Emergency evacuations are under way in Ukraine's border area.
11:58, Mon, Dec 22, 2025 Updated: 12:05, Mon, Dec 22, 2025
Fighting has intensified in Ukraine's Sumy region (Image: Getty)
Russian forces allegedly abducted around 50 civilians from a village in the northern Sumy region in a cross-border incursion, Ukraine's human rights commissioner said. Dmytro Lubinets has accused Russian soldiers of crossing the border near the village of Hrabovske and detaining 50 residents on Thursday before forcibly taking them to Russia on Saturday. Most of them are elderly women refusing to evacuate despite intensified fighting along the border. One of the women is 89 years old.
The civilians were held without contact and their current whereabouts remain unknown, Lubinets said. He has reached out to the Commissioner for Human Rights in the Russian Federation, asking about their whereabouts, the conditions of their detention and urging for their immediate safe return to Ukraine. He also sent a letter to the International Committee of the Red Cross (ICRC), calling on the international community to "provide a proper legal assessment of Russia's actions".
Russian Armed Forces forcibly detained and deported about 50 Ukrainian citizens from the Sumy region to Russian territory. These actions constitute violations of the laws and customs of war, unlawful deprivation of liberty, and forced deportation of civilians.
"These actions constitute violations of the laws and customs of war, unlawful deprivation of liberty, and forced deportation of civilians," Lubinets wrote on X.
Hrabovske, 200 metres from the Russian border, is a village in the Sumy region in northeast Ukraine, where the Ukrainian army is battling an attempted Russian breakthrough.
"Fighting is currently ongoing in the village of Hrabovske," Ukraine's joint task force said, adding that troops were "making efforts to drive the occupiers back into Russian territory".
However, dismissed media reports show that Russian soldiers were also in the neighbouring Riasne village.
Lubinets' claims could not be independently verified and Russia made no public comment. However, according to Deutsche Welle, the army said on Saturday they had captured the village of Vysoke, a few kilometres from Hrabovske.
Andrii Sybiha, Ukraine's foreign minister, said on X: "With such medieval raids, Putin's Russia shows it is no different from terrorist groups like ISIS, Boko Haram, or Hamas. We demand our civilian hostages to be returned home."
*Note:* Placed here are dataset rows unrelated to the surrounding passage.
-- ==== Sys2Proof/Tests/Slice0.lean ====
section
/-! SUPPORT. Tests. The expected results are those of spec/95_test_vectors.md (V<n>, P<n>) and of the patterns and tables of
spec/30_encoding.md, and for each statement with hypotheses a witness that meets them. -/

namespace Sys2Proof.Tests

open Sys2Proof Sys2Proof.Machine

/-! ### WellFormed: ill-formed terms are refused, well-formed ones are not -/

/-- A `RESERVED_NOP_TAGS` with one entry of each arity. -/
def someTags : ReservedTags := [(0x90, 0), (0x91, 1), (0x92, 2), (0x93, 3)]

theorem test_reserved_wf : Instr.wf someTags (.reserved 0x92 [1, 2]) = true := by decide
theorem test_reserved_unknown_tag_ill : Instr.wf someTags (.reserved 0x94 []) = false := by decide
theorem test_reserved_wrong_arity_ill : Instr.wf someTags (.reserved 0x92 [1]) = false := by decide
theorem test_reserved_defined_tag_ill : Instr.wf [(0x01, 2)] (.reserved 0x01 [1, 2]) = false := by decide
theorem test_tags_wf : someTags.wf := by decide
theorem test_tags_arity_four_ill : ¬ ReservedTags.wf [(0x90, 4)] := by decide
theorem test_tags_defined_tag_ill : ¬ ReservedTags.wf [(0xF1, 1)] := by decide
theorem test_tags_twice_ill : ¬ ReservedTags.wf [(0x90, 1), (0x90, 2)] := by decide
theorem test_program_wf : Program.wf [] [.put .ax 5, .exit] = true := by decide
theorem test_program_reserved_ill : Program.wf [] [.put .ax 5, .reserved 0x90 []] = false := by decide
theorem test_program_too_long_ill : Program.wf [] (List.replicate 65536 .nop) = false := by
  have h : ¬ (List.replicate 65536 Instr.nop).length ≤ Config.maxProgramLen := by
    rw [List.length_replicate]; decide
  rw [Program.wf, decide_eq_false h, Bool.and_false]

/-! ### Decode: every constructor's word, bit by bit from the patterns of R104 and the register bytes of R20 -/

/-- The one instruction an image of one instruction decodes to. -/
def decoded (b : List Byte) : Option Instr :=
  match decodeOne [] 0 b with
  | .ok (i, []) => some i
  | .ok _ => none
  | .error _ => none

theorem test_decode_add : decoded [0b00000001, 0b00000001, 0b00000010] = some (.add .ax .bx) := by decide
theorem test_decode_sub : decoded [0b00000011, 0b00000011, 0b00000100] = some (.sub .cx .dx) := by decide
theorem test_decode_setret : decoded [0b00100000, 0b00101010] = some (.setret 42) := by decide
theorem test_decode_put : decoded [0b00100001, 0b00110000, 0b11001000] = some (.put .fret 200) := by decide
theorem test_decode_mov : decoded [0b00100010, 0b00010000, 0b00100000] = some (.mov .ret .f1) := by decide
theorem test_decode_putmem : decoded [0b01000000, 0b10000000, 0b00000001, 0b11111111] = some (.putmem 0x80 1 255) := by
  decide
theorem test_decode_push : decoded [0b01000001, 0b00100001] = some (.push .f2) := by decide
theorem test_decode_pop : decoded [0b01000010, 0b00100010] = some (.pop .f3) := by decide
theorem test_decode_exit : decoded [0b10000000] = some .exit := by decide
theorem test_decode_nop : decoded [0b10000001] = some .nop := by decide
theorem test_decode_cmp : decoded [0b10000010, 0b00100011, 0b00000001] = some (.cmp .f4 .ax) := by decide
theorem test_decode_jump : decoded [0b10100000, 0b00010010, 0b00110100] = some (.jump 0x12 0x34) := by decide
theorem test_decode_jz : decoded [0b10100001, 0b00000000, 0b00001000] = some (.jz 0 8) := by decide
theorem test_decode_call : decoded [0b10110000, 0b00000001, 0b00000110] = some (.call 1 6) := by decide
theorem test_decode_return : decoded [0b10110001] = some .ret := by decide
theorem test_decode_render : decoded [0b11110000] = some .render := by decide
theorem test_decode_wait : decoded [0b11110001, 0b00000101] = some (.wait 5) := by decide
/-- R114: a reserved tag of arity 2. -/
theorem test_decode_reserved :
    decodeOne someTags 0 [0b10010010, 0xFF, 0x00, 0x80] = .ok (.reserved 0x92 [0xFF, 0x00], [0x80]) := by decide
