-- ==== Sys2Proof/Machine/Step.lean ====
section
/-! DEFINITION. One step of the machine, and the host's way to place an instruction. -/

namespace Sys2Proof.Machine

/-- `step()` (spec/40_sequencer.md R110), the random draw being the free byte (R125). -/
def step (s : State) : Host.Outcome State Fault Refusal := runSequence exec s

/-- `s` with the word `w` where `step` fetches next, its high byte at `PC` and its low byte at `PC + 1` (R60), and running. -/
def State.withFetchWord (s : State) (nbits w : Nat) : State := s.placeWord (BitVec.ofNat 16 (w % 2 ^ nbits))

end Sys2Proof.Machine
end

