/-- R120: `inspect` answers `V`, `I`, `PC`, the stack, `DT`, the 4096 bytes of memory and the run state, and changes nothing
(decision D22). -/
def Obligations.InspectReturnsTheState : Prop :=
  ∀ s : State, ∃ v bytes, HostOp.inspect.apply s = (s, .inspected v s.i s.pc s.stack s.dt bytes s.run) ∧
    v.length = 16 ∧ (∀ k : Reg, v[k.val]? = some (s.reg k)) ∧ bytes.length = 0x1000 ∧
    ∀ a b, a ≤ 0xFFF → (bytes[a]? = some b ↔ s.mem.readByte a = .ok b)
end

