/-- Settles O9: V0 and V1 are the first two bytes stored. -/
theorem storedRegistersAreFetched : Obligations.StoredRegistersAreFetched := by
  intro x s hm hx h
  obtain ⟨m, hexec, hin, -⟩ := exec_storeRegs_ok hm h
  have hhigh : m.readByte s.base = .ok (s.reg 0) := hin 0 (Fin.zero_le x)
  have hlow : m.readByte (s.base + 1) = .ok (s.reg 1) := hin 1 hx
  refine ⟨s.setMem m, bytesWord (s.reg 0) (s.reg 1), hexec, ?_, bytesWord_toNat _ _⟩
  rw [State.setMem_mem, Memory.fetch16, hhigh, hlow]

/-- Settles O35: the list stored is the three digits, each below 256. -/
theorem storeBCDStoresDigits : Obligations.StoreBCDStoresDigits := by
  intro x s hm h
  have hbyte : (s.reg x).toNat < 256 := (s.reg x).isLt
  obtain ⟨m, hstore, hin, hout⟩ := attempt_storeAtIndex_ok (bs := bcdDigits (s.reg x)) hm (by rw [bcdDigits_length]; omega)
  refine ⟨s.setMem m, _, _, _, hstore, hin 0 (by simp), hin 1 (by simp), hin 2 (by simp), ?_, ?_, ?_, hout,
    onlyChanges_setMem s m⟩
  · exact (BitVec.toNat_ofNat ..).trans (Nat.mod_eq_of_lt (by omega))
  · exact (BitVec.toNat_ofNat ..).trans (Nat.mod_eq_of_lt (by omega))
  · exact (BitVec.toNat_ofNat ..).trans (Nat.mod_eq_of_lt (by omega))

/-- R244: LoadRegs with its whole range in memory. -/
theorem exec_loadRegs_ok {x : Reg} {s : State} (h : s.base + x.val ≤ 0xFFF) :
    exec (.loadRegs x) s = .next (s.setRegs ((List.range (x.val + 1)).map fun k => s.mem.peek (s.base + k))) := by
  have hread := Memory.readBytes_ok s.mem s.base (x.val + 1) (.inr (by omega))
  show s.attempt _ = _
  rw [hread]
  rfl

/-- Settles O37: the list loaded has an entry for each register up to `x` and none above. -/
theorem loadRegsLoadsTheRange : Obligations.LoadRegsLoadsTheRange := by
  intro x s h
  refine ⟨_, exec_loadRegs_ok h, fun k hk => ?_, fun k hk => ?_, onlyChanges_setRegs s _⟩
  · have hlt : k.val < x.val + 1 := Nat.lt_succ_of_le hk
    have hexists : s.base + k.val < 0x1000 := by omega
    simp [Memory.readByte_ok hexists, hlt]
  · have hge : ¬ k.val < x.val + 1 := Nat.not_lt_of_le hk
    simp [hge]

/-- R276: a load of bytes that run past the end. -/
theorem exec_loadRegs_error {x : Reg} {s : State} (h : 0xFFF < s.base + x.val) :
    exec (.loadRegs x) s = .next (s.takeFault (.memoryOutOfBounds (max s.base 0x1000))) := by
  have hread := Memory.readBytes_error s.mem s.base (x.val + 1) (by omega) (by omega)
  show s.attempt _ = _
  rw [hread]
  rfl

/-- Settles O38: the bytes are more than none, and one of them is past the end. -/
theorem accessPastTheEndFaultsWhole : Obligations.AccessPastTheEndFaultsWhole := by
  intro x s
  have hfault := faultedOnly_takeFault s (.memoryOutOfBounds (max s.base 0x1000))
  refine ⟨fun h => ⟨_, attempt_storeAtIndex_error (List.cons_ne_nil _ _) ?_, hfault⟩,
    fun h => ⟨⟨_, attempt_storeAtIndex_error (s.regsUpTo_ne_nil x) ?_, hfault⟩, ⟨_, exec_loadRegs_error h, hfault⟩⟩⟩
  · rw [bcdDigits_length]
    omega
  · rw [State.regsUpTo_length]
    omega

end Sys2Proof.Machine
end

section
/-! Call and Return (spec/41_control_flow.md R146, R148, R272, R273): what each answers, the step whose execution takes a fault,
then obligations O15, O16, O17 and O18. -/

namespace Sys2Proof.Machine

open Sys2Proof.Safety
Viktor Trehubov, the head of the Joint Forces Communications Department, called the incident a "localised provocation".
He said: "It looks like some kind of more localised provocation in an area that was not a key area before. It's not about strategic goals, it's about kidnapping people for some kind of political or information attack."
Kyiv and the International Criminal Court (ICC) have accused Moscow of systematically abducting and forcibly transferring thousands of Ukrainian civilians, including children, from occupied territories. While the ICC has issued arrest warrants over these alleged deportations - citing violations of international humanitarian law - Russia continues to deny the charges.